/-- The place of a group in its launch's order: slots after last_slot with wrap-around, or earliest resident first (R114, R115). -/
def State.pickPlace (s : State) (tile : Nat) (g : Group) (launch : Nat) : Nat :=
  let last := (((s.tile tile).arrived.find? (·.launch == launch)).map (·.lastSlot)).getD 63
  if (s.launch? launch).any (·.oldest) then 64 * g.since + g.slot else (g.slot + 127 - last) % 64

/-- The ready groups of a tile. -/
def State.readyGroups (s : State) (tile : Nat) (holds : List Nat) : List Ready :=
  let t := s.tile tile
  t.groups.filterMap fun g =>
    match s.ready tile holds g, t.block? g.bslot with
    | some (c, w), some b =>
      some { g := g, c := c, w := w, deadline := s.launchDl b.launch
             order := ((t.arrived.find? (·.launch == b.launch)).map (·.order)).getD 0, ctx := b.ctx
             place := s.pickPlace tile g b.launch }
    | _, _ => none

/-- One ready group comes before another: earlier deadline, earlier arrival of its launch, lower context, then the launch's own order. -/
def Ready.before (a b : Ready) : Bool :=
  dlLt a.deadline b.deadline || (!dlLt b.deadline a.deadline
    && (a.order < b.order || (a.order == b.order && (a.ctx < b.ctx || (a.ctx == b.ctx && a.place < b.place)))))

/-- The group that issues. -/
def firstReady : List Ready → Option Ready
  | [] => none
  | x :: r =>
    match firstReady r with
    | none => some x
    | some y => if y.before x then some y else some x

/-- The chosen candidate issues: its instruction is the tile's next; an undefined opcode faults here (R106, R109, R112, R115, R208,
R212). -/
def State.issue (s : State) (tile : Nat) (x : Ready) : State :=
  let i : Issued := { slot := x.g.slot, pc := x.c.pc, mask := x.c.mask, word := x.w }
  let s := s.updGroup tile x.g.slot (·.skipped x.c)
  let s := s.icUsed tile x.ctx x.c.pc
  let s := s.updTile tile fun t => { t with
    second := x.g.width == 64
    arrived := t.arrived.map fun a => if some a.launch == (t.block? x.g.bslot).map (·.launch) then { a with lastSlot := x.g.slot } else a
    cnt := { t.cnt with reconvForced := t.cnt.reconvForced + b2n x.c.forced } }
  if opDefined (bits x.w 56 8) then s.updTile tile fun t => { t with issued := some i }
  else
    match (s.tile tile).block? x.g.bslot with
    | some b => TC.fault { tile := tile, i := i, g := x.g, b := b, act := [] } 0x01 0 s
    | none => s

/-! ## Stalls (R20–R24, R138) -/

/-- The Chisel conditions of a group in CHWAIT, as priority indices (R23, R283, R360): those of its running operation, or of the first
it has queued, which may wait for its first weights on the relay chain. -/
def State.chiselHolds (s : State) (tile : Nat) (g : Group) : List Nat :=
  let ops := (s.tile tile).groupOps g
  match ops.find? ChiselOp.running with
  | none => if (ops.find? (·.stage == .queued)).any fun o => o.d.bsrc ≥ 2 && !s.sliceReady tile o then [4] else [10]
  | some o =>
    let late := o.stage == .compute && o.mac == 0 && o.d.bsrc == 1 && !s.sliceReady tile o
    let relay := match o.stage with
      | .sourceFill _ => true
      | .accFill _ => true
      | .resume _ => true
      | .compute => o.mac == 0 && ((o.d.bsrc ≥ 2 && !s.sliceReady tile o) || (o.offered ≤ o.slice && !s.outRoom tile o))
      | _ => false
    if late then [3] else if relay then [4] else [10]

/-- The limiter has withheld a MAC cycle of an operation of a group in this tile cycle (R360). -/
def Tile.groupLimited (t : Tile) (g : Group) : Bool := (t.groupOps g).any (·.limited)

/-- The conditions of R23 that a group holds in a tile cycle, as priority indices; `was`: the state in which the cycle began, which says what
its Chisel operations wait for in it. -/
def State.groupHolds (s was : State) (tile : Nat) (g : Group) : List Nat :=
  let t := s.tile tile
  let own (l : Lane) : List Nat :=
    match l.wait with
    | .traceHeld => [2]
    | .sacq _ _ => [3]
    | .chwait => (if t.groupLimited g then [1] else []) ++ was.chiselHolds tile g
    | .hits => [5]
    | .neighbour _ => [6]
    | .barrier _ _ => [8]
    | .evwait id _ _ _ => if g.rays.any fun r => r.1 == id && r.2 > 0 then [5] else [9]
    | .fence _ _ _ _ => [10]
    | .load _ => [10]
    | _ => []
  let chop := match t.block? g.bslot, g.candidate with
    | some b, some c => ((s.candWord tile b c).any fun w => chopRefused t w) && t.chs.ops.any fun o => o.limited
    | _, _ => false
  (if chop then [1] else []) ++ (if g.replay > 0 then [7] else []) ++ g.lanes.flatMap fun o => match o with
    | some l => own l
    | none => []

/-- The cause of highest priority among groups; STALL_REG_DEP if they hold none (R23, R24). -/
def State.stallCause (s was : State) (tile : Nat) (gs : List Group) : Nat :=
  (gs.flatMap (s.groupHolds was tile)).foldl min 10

* [The task] Every line of the data should be copied exactly.

* [Answer to the problem]
/-- The place of a group in its launch's order: slots after last_slot with wrap-around, or earliest resident first (R114, R115). -/
def State.pickPlace (s : State) (tile : Nat) (g : Group) (launch : Nat) : Nat :=
  let last := (((s.tile tile).arrived.find? (·.launch == launch)).map (·.lastSlot)).getD 63
  if (s.launch? launch).any (·.oldest) then 64 * g.since + g.slot else (g.slot + 127 - last) % 64

/-- The ready groups of a tile. -/
def State.readyGroups (s : State) (tile : Nat) (holds : List Nat) : List Ready :=
  let t := s.tile tile
  t.groups.filterMap fun g =>
    match s.ready tile holds g, t.block? g.bslot with
    | some (c, w), some b =>
      some { g := g, c := c, w := w, deadline := s.launchDl b.launch
             order := ((t.arrived.find? (·.launch == b.launch)).map (·.order)).getD 0, ctx := b.ctx
             place := s.pickPlace tile g b.launch }
    | _, _ => none

/-- One ready group comes before another: earlier deadline, earlier arrival of its launch, lower context, then the launch's own order. -/
def Ready.before (a b : Ready) : Bool :=
  dlLt a.deadline b.deadline || (!dlLt b.deadline a.deadline
    && (a.order < b.order || (a.order == b.order && (a.ctx < b.ctx || (a.ctx == b.ctx && a.place < b.place)))))

/-- The group that issues. -/
def firstReady : List Ready → Option Ready
  | [] => none
  | x :: r =>
    match firstReady r with
    | none => some x
    | some y => if y.before x then some y else some x

/-- The chosen candidate issues: its instruction is the tile's next; an undefined opcode faults here (R106, R109, R112, R115, R208,
R212). -/
def State.issue (s : State) (tile : Nat) (x : Ready) : State :=
  let i : Issued := { slot := x.g.slot, pc := x.c.pc, mask := x.c.mask, word := x.w }
  let s := s.updGroup tile x.g.slot (·.skipped x.c)
  let s := s.icUsed tile x.ctx x.c.pc
  let s := s.updTile tile fun t => { t with
    second := x.g.width == 64
    arrived := t.arrived.map fun a => if some a.launch == (t.block? x.g.bslot).map (·.launch) then { a with lastSlot := x.g.slot } else a
    cnt := { t.cnt with reconvForced := t.cnt.reconvForced + b2n x.c.forced } }
  if opDefined (bits x.w 56 8) then s.updTile tile fun t => { t with issued := some i }
  else
    match (s.tile tile).block? x.g.bslot with
    | some b => TC.fault { tile := tile, i := i, g := x.g, b := b, act := [] } 0x01 0 s
    | none => s

/-! ## Stalls (R20–R24, R138) -/

/-- The Chisel conditions of a group in CHWAIT, as priority indices (R23, R283, R360): those of its running operation, or of the first
it has queued, which may wait for its first weights on the relay chain. -/
def State.chiselHolds (s : State) (tile : Nat) (g : Group) : List Nat :=
  let ops := (s.tile tile).groupOps g
  match ops.find? ChiselOp.running with
  | none => if (ops.find? (·.stage == .queued)).any fun o => o.d.bsrc ≥ 2 && !s.sliceReady tile o then [4] else [10]
  | some o =>
    let late := o.stage == .compute && o.mac == 0 && o.d.bsrc == 1 && !s.sliceReady tile o
    let relay := match o.stage with
      | .sourceFill _ => true
      | .accFill _ => true
      | .resume _ => true
      | .compute => o.mac == 0 && ((o.d.bsrc ≥ 2 && !s.sliceReady tile o) || (o.offered ≤ o.slice && !s.outRoom tile o))
      | _ => false
    if late then [3] else if relay then [4] else [10]

/-- The limiter has withheld a MAC cycle of an operation of a group in this tile cycle (R360). -/
def Tile.groupLimited (t : Tile) (g : Group) : Bool := (t.groupOps g).any (·.limited)

/-- The conditions of R23 that a group holds in a tile cycle, as priority indices; `was`: the state in which the cycle began, which says what
its Chisel operations wait for in it. -/
def State.groupHolds (s was : State) (tile : Nat) (g : Group) : List Nat :=
  let t := s.tile tile
  let own (l : Lane) : List Nat :=
    match l.wait with
    | .traceHeld => [2]
    | .sacq _ _ => [3]
    | .chwait => (if t.groupLimited g then [1] else []) ++ was.chiselHolds tile g
    | .hits => [5]
    | .neighbour _ => [6]
    | .barrier _ _ => [8]
    | .evwait id _ _ _ => if g.rays.any fun r => r.1 == id && r.2 > 0 then [5] else [9]
    | .fence _ _ _ _ => [10]
    | .load _ => [10]
    | _ => []
  let chop := match t.block? g.bslot, g.candidate with
    | some b, some c => ((s.candWord tile b c).any fun w => chopRefused t w) && t.chs.ops.any fun o => o.limited
    | _, _ => false
  (if chop then [1] else []) ++ (if g.replay > 0 then [7] else []) ++ g.lanes.flatMap fun o => match o with
    | some l => own l
    | none => []

/-- The cause of highest priority among groups; STALL_REG_DEP if they hold none (R23, R24). -/
def State.stallCause (s was : State) (tile : Nat) (gs : List Group) : Nat :=
  (gs.flatMap (s.groupHolds was tile)).foldl min 10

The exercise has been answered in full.